-- ==== Sys2Proof/Machine/Freeze.lean ====
section
/-! DEFINITION. Stack freeze and resume (R209, R219), and which events may happen while the device is frozen, stopped by a fatal
event (R224) or in recovery (R253). -/

namespace Sys2Proof.Machine

/-- The events that a freeze holds back until the device resumes (R209, R219): a fault denied aborts, and writes to memory, as a
cancel does (log entry 35). -/
def heldEvent : Instr → Bool
  | .recordEnqueue _ _ => true
  | .hostCancel _ _ => true
  | .hostCancelKill _ _ => true
  | .preemption _ => true
  | .faultDenied _ _ => true
  | _ => false

/-- The events of the host, of management and of the links, which go on while the cores stand still. -/
def hostEvent : Instr → Bool
  | .qstatRead _ => true
  | .faultResolved _ _ => true
  | .faultDenied _ _ => true
  | .fstsRead _ => true
  | .moduleUnloadRequest _ _ => true
  | .functionTableWrite _ _ _ => true
  | .placementTableWrite _ _ => true
  | .invalidateAsid _ => true
  | .invalidatePage _ _ => true
  | .flushQuad _ => true
  | .flushKey _ => true
  | .invalidationComplete => true
  | .mcpopWrite _ _ => true
  | .mcclrWrite _ _ => true
  | .dieLinkRetransmit _ _ => true
  | .fatalError => true
  | .budgetWrite _ _ _ => true
  | .strelfelPortFailure _ => true
  | .spdmMeasurementRead _ => true
  | .keyInstall _ => true
  | .keyClear _ => true
  | .firmwareUpdate _ _ => true
  | .deviceReset => true
  | .registerWrite _ _ _ => true
  | .linkTraining _ _ => true
  | .securedSession => true
  | .fbtailWrite _ _ => true
  | .governorSample _ _ => true
  | .stackFreeze _ => true
  | .stackResume => true
  | _ => false

/-- The requests of the host and of peers to memory, which wait where their stack is frozen (R209). -/
def hostRequest : Instr → Bool
  | .hostWindowAccess _ _ _ _ => true
  | .peerIncomingAccess _ _ => true
  | _ => false

/-- The sector that an access of a core finds at an address. -/
def sectorAt (s : State) (core vf : Nat) (va : Addr) : List Nat :=
  match translate s core vf va with
  | .ok pa leaf => [accIdx s core leaf pa / 128]
  | .fault _ _ => []

/-- The sectors of the fault buffer of a function to which the records that wait in the device go. -/
def ringSectors (s : State) (vf : Nat) : List Nat :=
  let t := getTenant s vf
  (List.range t.waiting.length).flatMap fun k =>
    sectorAt s 0 vf ((getFunc s vf).fbbase + BitVec.ofNat 72 (32 * ((t.fbhead.toNat + k) % 128)))

/-- R209: the memory stacks, over the device, that a request which an event moves on goes to; none for an event of another kind.
-/
def requestStacks (s : State) (e : Instr) : Option (List Nat) :=
  let at_ := fun (l : List Nat) => some (l.map stackOf)
  let f := getFunc s s.blk.vf
  match e with
  | .loadDataReturn va => at_ (sectorAt s s.blk.core s.blk.vf va)
  | .instructionFetchFill va => at_ (sectorAt s s.blk.core s.blk.vf va)
  | .missQueueRelease channel => some [channel / 64]
  | .pageWalk va =>
    at_ ((walkPath s (dieOf s.blk.core) f.asid.toNat va.toNat 5 f.root.toNat).map fun x =>
      walkIdx s (dieOf s.blk.core) x.2.2 / 128)
  | .l1SectorExpiry sector => at_ [sector]
  | .invalidationComplete => at_ (match s.invalRun with
    | some r => (invalSectors s r).filter (frozenSector s)
    | none => [])
  | .atomicUnitOperation op => at_ [homeIdx s.place op.pa.toNat / 128]
  | .hostWindowAccess vf off size _ =>
    let va := (getFunc s vf).apbase + BitVec.ofNat 72 off
    at_ (sectorAt s 0 vf va ++ sectorAt s 0 vf (va + BitVec.ofNat 72 (2 ^ size.toNat - 1)))
  | .peerIncomingAccess _ op => at_ [homeIdx s.place op.pa.toNat / 128]
  | .fbtailWrite vf _ => at_ (ringSectors s vf)
  | .rds _ sector => at_ [sector]
  | .rdx _ sector => at_ [sector]
  | .upg _ sector => at_ [sector]
  | .wbk _ sector => at_ [sector]
  | .evc _ sector => at_ [sector]
  | .sfw _ sector => at_ [sector]
  | .sfx _ sector => at_ [sector]
  | .sin _ sector => at_ [sector]
  | .dat _ sector => at_ [sector]
  | .ack _ sector => at_ [sector]
  | .cmp _ sector => at_ [sector]
  | _ => none

/-- Whether an event may happen: in recovery only a new image, written and verified, or a reset (R253), after a fatal event only
what the host does (R224), during a freeze that and the requests to stacks that run (R209). -/
def mayHappen (s : State) (e : Instr) : Bool :=
  if s.recovery then (match e with
    | .firmwareUpdate _ _ => true
    | .deviceReset => true
    | .registerWrite bar2 off _ => !bar2 && decide (off < 0x10000)
    | _ => false)
  else if s.halted then hostEvent e || hostRequest e
  else if s.frozen then
    match requestStacks s e with
    | some l => l.all fun x => !mget false s.hot x
    | none => hostEvent e && !heldEvent e
  else true

/-- R209: an action that a freeze holds back, as it stands when it arrives. -/
def heldAct (s : State) (e : Instr) : HeldAct where
  op := e
  record := match e with
    | .recordEnqueue port last => stagedWith (getPort s port) last
    | _ => 0
  via := s.via

/-- What becomes of an event that may not happen now: a freeze keeps launches, cancels, pre-emptions, denials and the requests
of the host and of peers for later; FBTAIL takes its value, and the records that wait are written later. -/
def heldBack (s : State) (e : Instr) : State :=
  if s.frozen && !s.halted && !s.recovery then
    match e with
    | .fbtailWrite vf val => { modTenant s vf fun t => { t with fbtail := val } with held := s.held ++ [heldAct s e] }
    | _ => if heldEvent e || hostRequest e then { s with held := s.held ++ [heldAct s e] } else s
  else s

/-- R209: a stack reaches its critical temperature. -/
def execStackFreeze (stack : Nat) (s : State) : Host.Outcome State Fault Refusal :=
  .next (measure s stack (max (tempOf s stack) (critOf s stack)))

/-- The state after an outcome that is a next state. -/
def nextOr (s : State) (o : Host.Outcome State Fault Refusal) : State :=
  match o with
  | .next t => t
  | _ => s

/-- R209: an action that a freeze has held back takes effect. -/
def replayAct (s : State) (a : HeldAct) : State :=
  let s1 := { s with via := a.via }
  match a.op with
  | .recordEnqueue port _ => if portOpen s1 port then enqueueRecord s1 port false a.record else s1
  | .hostCancel port lid => nextOr s1 (execHostCancel port lid s1)
  | .hostCancelKill port lid => nextOr s1 (execHostCancelKill port lid s1)
  | .preemption port => nextOr s1 (execPreemption port s1)
  | .hostWindowAccess vf off size data => nextOr s1 (execHostWindowAccess vf off size data s1)
  | .peerIncomingAccess peer op => nextOr s1 (execPeerIncomingAccess peer op s1)
  | .faultDenied vf seq => nextOr s1 (execFaultDenied vf seq s1)
  | .fbtailWrite vf _ => writeWaiting s1 vf
  | _ => s1

/-- R209: 1 ms in counts of the reference time base. -/
def coolCounts : Nat := 1500000

/-- R209, R250: the write-backs of the invalidation command that runs, which waited for a frozen stack. -/
def resumeInval (s : State) : State :=
  match s.invalRun with
  | some r => flushSectors s (invalSectors s r)
  | none => s

/-- R209: once every stack has stood 5 °C below critical for 1 ms without a break the device resumes, and what arrived during the
freeze takes effect in its order. -/
def execStackResume (s : State) : Host.Outcome State Fault Refusal :=
  .next (if s.frozen && allCool s && decide (s.cooled + coolCounts ≤ s.clock) then
      s.held.foldl replayAct (resumeInval { s with frozen := false, hot := [], held := [] })
    else s)

end Sys2Proof.Machine
end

TASK ITEM
Filter the data, keeping only the lines that contain "false".

ANSWER AREA
  | _ => false
  | _ => false
  | _ => false
    | _ => false)
    | some l => l.all fun x => !mget false s.hot x
  | .recordEnqueue port _ => if portOpen s1 port then enqueueRecord s1 port false a.record else s1
      s.held.foldl replayAct (resumeInval { s with frozen := false, hot := [], held := [] })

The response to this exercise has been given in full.